Still, we are now at a point where pollsters are talking about the "art of polling" as a means of differentiating from other pollsters instead of the overarching science of polling. That has implications. If all pollsters guess wrong about the underlying demographics of the electorate, all the polls are wrong. Of course, the incentive structure is such that pollsters want to find something of a niche that not only separates them from the competition to some extent but helps them crack the code of the true demographic breakdown of the electorate. [Then they can all herd at the end.]
The bottom line remains: these projections are only as good as the polling that serves as the sausage filling. If garbage goes in, then garbage is more likely to come out. On the other hand, if the polling is accurate, then so too are the projections.
1 I won't take any victory laps, but I will extend to all of those who have been both loyal and happenstance readers alike a very sincere thank you for spending some or all of election season with us. And yeah, that stretches back to late 2010. Thank you.
2 This is something Harry Enten of the Guardian mentioned via Twitter on Saturday and AAOPR more or less confirmed today.

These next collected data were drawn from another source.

-- ==== Sys2Proof/Word.lean ====
section
/-! DEFINITION. The word types of the host interface (spec 00_scope.md R10 to R12). -/

namespace Sys2Proof

/-- The register width of the host interface, 32 bits (R10). -/
abbrev Word := BitVec 32

/-- One byte, the smallest unit the spec numbers: PAY[j] is a byte (R13). -/
abbrev Byte := BitVec 8

end Sys2Proof
end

3 One factor that should be noted here that may separate FHQ from the more involved models is polling variability. 2008 was witness to a great deal of polling variability. The margins in that open seat presidential election jumped around quite a bit more than in 2012 when an incumbent was involved. 2016, in some respects is shaping up as a repeat of 2008. That is even more true if both Hillary Clinton and Joe Biden pass on runs for the Democratic nomination. Both races would be -- at least from our vantage point here three years out -- wide open and influence the polling that is conducted across firms and across states. Yet, even with that unique situation, FHQ lagged just one correctly predicted state -- North Carolina -- behind FiveThirtyEight.